-- ==== Sys2Proof/Machine/Alu.lean ====
section
/-! DEFINITION. The register-register ALU, group 8 (spec 43_alu R128 to R138). Both operands are read first, the result
is written next and the flag last (R128, decision D9). -/

namespace Sys2Proof.Machine

/-- `8xy0` LD: `V[x] <- V[y]` (R130). -/
def execLdReg (x y : Reg) (s : State) : Host.Outcome State Fault Refusal := .next (setV s x (getV s y))

/-- `8xy1` OR; VF unchanged (R131, decision D26). -/
def execOrReg (x y : Reg) (s : State) : Host.Outcome State Fault Refusal :=
  .next (setV s x (getV s x ||| getV s y))

/-- `8xy2` AND; VF unchanged (R132, decision D26). -/
def execAndReg (x y : Reg) (s : State) : Host.Outcome State Fault Refusal :=
  .next (setV s x (getV s x &&& getV s y))

/-- `8xy3` XOR; VF unchanged (R133, decision D26). -/
def execXorReg (x y : Reg) (s : State) : Host.Outcome State Fault Refusal :=
  .next (setV s x (getV s x ^^^ getV s y))

/-- `8xy4` ADD, VF = carry (R134). -/
def execAddReg (x y : Reg) (s : State) : Host.Outcome State Fault Refusal :=
  .next (setResultAndFlag s x (getV s x + getV s y) (carryFlag (getV s x) (getV s y)))

/-- `8xy5` SUB: `V[x] - V[y]`, VF = `V[x] > V[y]`, under the parameter `SUB_EQ_FLAG` (R135, R7). -/
def execSubRegWith (cfg : Config) (x y : Reg) (s : State) : Host.Outcome State Fault Refusal :=
  .next (setResultAndFlag s x (getV s x - getV s y) (greaterFlag cfg.subEqFlag (getV s x) (getV s y)))

/-- `8xy5` on the modelled machine: VF = 0 on equal operands (decision D10). -/
def execSubReg (x y : Reg) (s : State) : Host.Outcome State Fault Refusal := execSubRegWith config x y s

/-- `8xy6` SHR: `V[x]` shifted in place, VF = old bit 0; `Vy` is neither read nor written (R136). -/
def execShr (x _y : Reg) (s : State) : Host.Outcome State Fault Refusal :=
  .next (setResultAndFlag s x (getV s x >>> 1) (lowBitFlag (getV s x)))

/-- `8xy7` SUBN: `V[y] - V[x]` into `V[x]`, VF = `V[y] > V[x]`, under the parameter `SUB_EQ_FLAG` (R137,
R7). -/
def execSubnRegWith (cfg : Config) (x y : Reg) (s : State) : Host.Outcome State Fault Refusal :=
  .next (setResultAndFlag s x (getV s y - getV s x) (greaterFlag cfg.subEqFlag (getV s y) (getV s x)))

/-- `8xy7` on the modelled machine: VF = 0 on equal operands (decision D10). -/
def execSubnReg (x y : Reg) (s : State) : Host.Outcome State Fault Refusal := execSubnRegWith config x y s

/-- `8xyE` SHL: `V[x]` shifted in place, VF = old bit 7; `Vy` is neither read nor written (R138). -/
def execShl (x _y : Reg) (s : State) : Host.Outcome State Fault Refusal :=
  .next (setResultAndFlag s x (getV s x <<< 1) (highBitFlag (getV s x)))

end Sys2Proof.Machine
end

» Directions
Exactly reproduce the lines beginning with the one that contains "def execSubnReg (x" and ending with the last line of the material, both included. Leave out everything else.

» Answer space
def execSubnReg (x y : Reg) (s : State) : Host.Outcome State Fault Refusal := execSubnRegWith config x y s

/-- `8xyE` SHL: `V[x]` shifted in place, VF = old bit 7; `Vy` is neither read nor written (R138). -/
def execShl (x _y : Reg) (s : State) : Host.Outcome State Fault Refusal :=
  .next (setResultAndFlag s x (getV s x <<< 1) (highBitFlag (getV s x)))

end Sys2Proof.Machine
end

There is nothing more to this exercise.